**WHAT TO DO**
Only one stretch of the data is wanted: the line containing "let va := glAddr h o.p o.imm o.hi", the line containing "q.left = o.la.toNat ∧", and every line between them, copied exactly.

□ □ □

/-! ## Uniform memory, fences, barriers -/

/-- R287, R324, R285, R397: uniform loads and stores: `SLD` reads the word that the core's own stores and the home give, `SLDC` the home's word of
frozen bytes, `SST` stores one word and ends the reuse epoch; every other byte at its home stays. Under lookahead `SLD` and `SLDC` only
note their results. In an observed launch the core keeps the word (R397). -/
def Obligations.UniformMemory : Prop :=
  (∀ (h : Here) (p : BitVec 5) (imm : BitVec 9) (hi : Option (BitVec 24)), glAddr h p imm hi =
    h.sp (BitVec.ofNat 6 (2 * p.toNat)) + (match hi with
      | none => imm.signExtend 64
      | some x => (x ++ imm).signExtend 64) * 4#64) ∧
  ∀ (o : GlOp) (s : State) (h : Here) (p : Place),
    let va := glAddr h o.p o.imm o.hi
    let w := uniWordAt s h.r.core p
    s.memOk →
    (Issues s h (.sld o) .control → check1 s h .load .none 4 4 va = .ok p → s.poisoned p.pa 4 = false →
      (o.la = 0#4 → ∃ t h', exec (.sld o) s = .next t ∧ OnlyMemory (noteLoaded s h [(va, w)]) t h.r ∧ WentOn t h h' (h.after (.sld o)) ∧ UniformFrame h h' ∧
        WritesS h h' o.d w h.f.view.scc ∧ ∀ a, ¬InWord p.pa a → homeByte t a = homeByte s a) ∧
      (o.la ≠ 0#4 → ∃ t h' x, exec (.sld o) s = .next t ∧ OnlyMemory (noteLoaded s h [(va, w)]) t h.r ∧ WentOn t h h' (h.after (.sld o)) ∧
        { h'.g with frags := h.g.frags } = h.g ∧ h'.f.view = h.f.view ∧
        h'.f.pending = (dropUniform h.f.pending o.d).map (fun q => { q with left := q.left - 1 }) ++ [x] ∧ x.left = o.la.toNat ∧
        x.regs = [] ∧ x.zMask = 0#32 ∧ x.uni = [(o.d, w)])) ∧
    (Issues s h (.sldc o) .control → check1 s h .load .mustFreeze 4 4 va = .ok p → s.poisoned p.pa 4 = false →
      let x := homeByte s (p.pa + 3) ++ homeByte s (p.pa + 2) ++ homeByte s (p.pa + 1) ++ homeByte s p.pa
      ∃ s1 t h', exec (.sldc o) s = .next t ∧ Accounted s s1 h.r.core ∧ OnlyGroup s1 t h.r ∧ WentOn t h h' (h.after (.sldc o)) ∧
        (o.la = 0#4 → UniformFrame h h' ∧ WritesS h h' o.d x h.f.view.scc) ∧
        (o.la ≠ 0#4 → { h'.g with frags := h.g.frags } = h.g ∧ h'.f.view = h.f.view ∧ ∃ q,
          h'.f.pending = (dropUniform h.f.pending o.d).map (fun q => { q with left := q.left - 1 }) ++ [q] ∧ q.left = o.la.toNat ∧
          q.regs = [] ∧ q.zMask = 0#32 ∧ q.uni = [(o.d, x)])) ∧
    (Issues s h (.sst o) .control → check1 s h .store .mustThaw 4 4 va = .ok p →
      ∃ t h', exec (.sst o) s = .next t ∧ OnlyMemory s t h.r ∧ WentOnWriting t h h' (.sst o) 0#32 ∧
        (∀ j, j < 4 → loadByte t h.r.core p (p.pa + j) = (h.s o.d).extractLsb' (8 * j) 8) ∧
        ∀ a, ¬InWord p.pa a → homeByte t a = homeByte s a ∧ ∀ c q, loadByte t c q a = loadByte s c q a)

/-- R293 to R296: with nothing of the group's or its core's outstanding a release completes, and from `.die` on every byte at its home is
the one that the core's stores gave; an outstanding write of the core keeps the fragment waiting (of writes that a core registers, the
model does not tell whose they are: it waits for all). An acquire from `.die` on drops clean bytes and, like
`FENCE`, ends the reuse epoch; `RELS` stores after its release; `ACQR` reads a word that no other core is asked for, and asks the cores
in the line's writer hint, and those that left it while they owed older writes (log 51). An instruction that waits keeps the place that
its checks have found (log 49). -/
def Obligations.AcquireAndRelease : Prop :=
  (∀ (sc : Scope) (s : State) (h : Here) (q : Instr × Bool), q ∈ [(.fence sc, true), (.rel sc, false)] → s.memOk → Issues s h q.1 .control →
    (Released s h → ∃ t h', exec q.1 s = .next t ∧ OnlyMemory s t h.r ∧ WentOn t h h' (h.f.pc + 4#64) ∧ h'.f.view = h.f.view ∧
      { h'.g with frags := h.g.frags, epoch := h.g.epoch } = h.g ∧ h'.g.epoch = h.g.epoch + (if q.2 then 1 else 0) ∧
      (wideScope sc → unregistered t h.r.core = [] ∧ (∀ a, homeByte t a = copySource s h.r.core a) ∧ (q.2 = true → NoClean t h.r.core)) ∧
      (¬wideScope sc → ∀ a, homeByte t a = homeByte s a)) ∧
    (wideScope sc → (∃ w ∈ s.writes, w.core = h.r.core) → ∃ t h', exec q.1 s = .next t ∧ WaitsAt t h h' .suspended [])) ∧
  (∀ (sc : Scope) (s : State) (h : Here), s.memOk → Issues s h (.acq sc) .control →
    ∃ t h', exec (.acq sc) s = .next t ∧ OnlyMemory s t h.r ∧ WentOnWriting t h h' (.acq sc) 0#32 ∧
      (∀ a, homeByte t a = homeByte s a) ∧ (wideScope sc → NoClean t h.r.core)) ∧
  (∀ (o : GlS) (s : State) (h : Here) (p : Place), s.memOk → Issues s h (.rels o) .control →
    check1 s h .store .mustThaw 4 4 (glAddr h o.p o.imm o.hi) = .ok p →
    (Released s h → ∃ t h', exec (.rels o) s = .next t ∧ OnlyMemory s t h.r ∧ WentOnWriting t h h' (.rels o) 0#32 ∧
      homeWord t h.r.core p.pa = h.s o.d ∧ (∀ a, ¬InWord p.pa a → copySource t h.r.core a = copySource s h.r.core a) ∧
      (wideScope o.scope → ∀ a, ¬InWord p.pa a → homeByte t a = copySource s h.r.core a)) ∧
    (wideScope o.scope → (∃ w ∈ s.writes, w.core = h.r.core) → ∃ t h', exec (.rels o) s = .next t ∧
      WaitsAt t h h' (.rels (glAddr h o.p o.imm o.hi)) (if h.f.passed = [] then [⟨glAddr h o.p o.imm o.hi, 4, p⟩] else h.f.passed))) ∧
  ∀ (o : GlS) (s : State) (h : Here) (p : Place), s.memOk → Issues s h (.acqr o) .control →
    check1 s h .load .none 4 4 (glAddr h o.p o.imm o.hi) = .ok p → s.poisoned p.pa 4 = false →
    let asked : List (Fin 256) := hintTargets s h.r.core (p.pa / 128)
    let owes (c : Fin 256) : Prop := (p.pa / 128, c.val) ∈ s.hints ∨ (p.pa / 128, c.val) ∈ s.owing
    (¬wideScope o.scope ∨ asked = [] → ∃ t h', exec (.acqr o) s = .next t ∧
      OnlyMemory (noteLoaded s h [(glAddr h o.p o.imm o.hi, uniWordAt s h.r.core p)]) t h.r ∧ WentOn t h h' (h.after (.acqr o)) ∧
      { h'.g with frags := h.g.frags, hs := h.g.hs, epoch := h.g.epoch } = h.g ∧ h'.g.epoch = h.g.epoch + 1 ∧
      WritesS h h' o.d (uniWordAt s h.r.core p) h.f.view.scc ∧ (∀ a, ¬InWord p.pa a → homeByte t a = homeByte s a) ∧
      (wideScope o.scope → NoClean t h.r.core)) ∧
    (wideScope o.scope → asked ≠ [] → ∃ t h', exec (.acqr o) s = .next t ∧ WaitsAt t h h' (.promote s.fresh) (if h.f.passed = [] then [⟨glAddr h o.p o.imm o.hi, 4, p⟩] else h.f.passed) ∧
      t.promotions = s.promotions ++ asked.map (fun c => ⟨s.fresh, c, p.pa / 128⟩) ∧
      ∀ c, c ∈ asked ↔ c ≠ h.r.core ∧ owes c)

/-- R297, R35: at `BAR` the fragment waits until every live fragment of every group of its team does; then all go on and their reuse
epochs end. In a handler it traps. -/
def Obligations.TeamBarrier : Prop :=
  ∀ (s : State) (h : Here) (u : Nat), Issues s h .bar .control → h.g.team = some u →
    (h.inHandler = true → exec .bar s = .next (trapOf s h .bar (.plain 0x01#8 0x03#8 h.lanes))) ∧
    (h.inHandler = false → Released s h →
      ((∃ (j : Fin 64) (g : Group) (f : Fin 8) (x : Frag), j ≠ h.r.slot ∧ s.group? h.r.core j = some g ∧ g.team = some u ∧
          g.frags[f] = some x ∧ x.status ≠ .exited ∧ x.status ≠ .waiting .bar) →
        ∃ t h', exec .bar s = .next t ∧ t.at? h.r = some h' ∧ h'.f.status = .waiting .bar ∧ h'.f.pc = h.f.pc ∧
          h'.g.epoch = h.g.epoch) ∧
      ((∀ (j : Fin 64) (g : Group) (f : Fin 8) (x : Frag), s.group? h.r.core j = some g → g.team = some u → g.frags[f] = some x →
          (j ≠ h.r.slot ∨ f ≠ h.r.frag) → x.status = .exited ∨ x.status = .waiting .bar) →
        ∃ t, exec .bar s = .next t ∧
          ∀ (j : Fin 64) (g : Group) (f : Fin 8) (x : Frag), s.group? h.r.core j = some g → g.team = some u → g.frags[f] = some x →
            x.status ≠ .exited ∨ (j = h.r.slot ∧ f = h.r.frag) →
            ∃ g' y, t.group? h.r.core j = some g' ∧ g'.epoch = g.epoch + 1 ∧ g'.frags[f] = some y ∧ y.status = .ready ∧
              y.pc = x.pc + 4#64))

□ □ □

**TASK RESULT**
    let va := glAddr h o.p o.imm o.hi
    let w := uniWordAt s h.r.core p
    s.memOk →
    (Issues s h (.sld o) .control → check1 s h .load .none 4 4 va = .ok p → s.poisoned p.pa 4 = false →
      (o.la = 0#4 → ∃ t h', exec (.sld o) s = .next t ∧ OnlyMemory (noteLoaded s h [(va, w)]) t h.r ∧ WentOn t h h' (h.after (.sld o)) ∧ UniformFrame h h' ∧
        WritesS h h' o.d w h.f.view.scc ∧ ∀ a, ¬InWord p.pa a → homeByte t a = homeByte s a) ∧
      (o.la ≠ 0#4 → ∃ t h' x, exec (.sld o) s = .next t ∧ OnlyMemory (noteLoaded s h [(va, w)]) t h.r ∧ WentOn t h h' (h.after (.sld o)) ∧
        { h'.g with frags := h.g.frags } = h.g ∧ h'.f.view = h.f.view ∧
        h'.f.pending = (dropUniform h.f.pending o.d).map (fun q => { q with left := q.left - 1 }) ++ [x] ∧ x.left = o.la.toNat ∧
        x.regs = [] ∧ x.zMask = 0#32 ∧ x.uni = [(o.d, w)])) ∧
    (Issues s h (.sldc o) .control → check1 s h .load .mustFreeze 4 4 va = .ok p → s.poisoned p.pa 4 = false →
      let x := homeByte s (p.pa + 3) ++ homeByte s (p.pa + 2) ++ homeByte s (p.pa + 1) ++ homeByte s p.pa
      ∃ s1 t h', exec (.sldc o) s = .next t ∧ Accounted s s1 h.r.core ∧ OnlyGroup s1 t h.r ∧ WentOn t h h' (h.after (.sldc o)) ∧
        (o.la = 0#4 → UniformFrame h h' ∧ WritesS h h' o.d x h.f.view.scc) ∧
        (o.la ≠ 0#4 → { h'.g with frags := h.g.frags } = h.g ∧ h'.f.view = h.f.view ∧ ∃ q,
          h'.f.pending = (dropUniform h.f.pending o.d).map (fun q => { q with left := q.left - 1 }) ++ [q] ∧ q.left = o.la.toNat ∧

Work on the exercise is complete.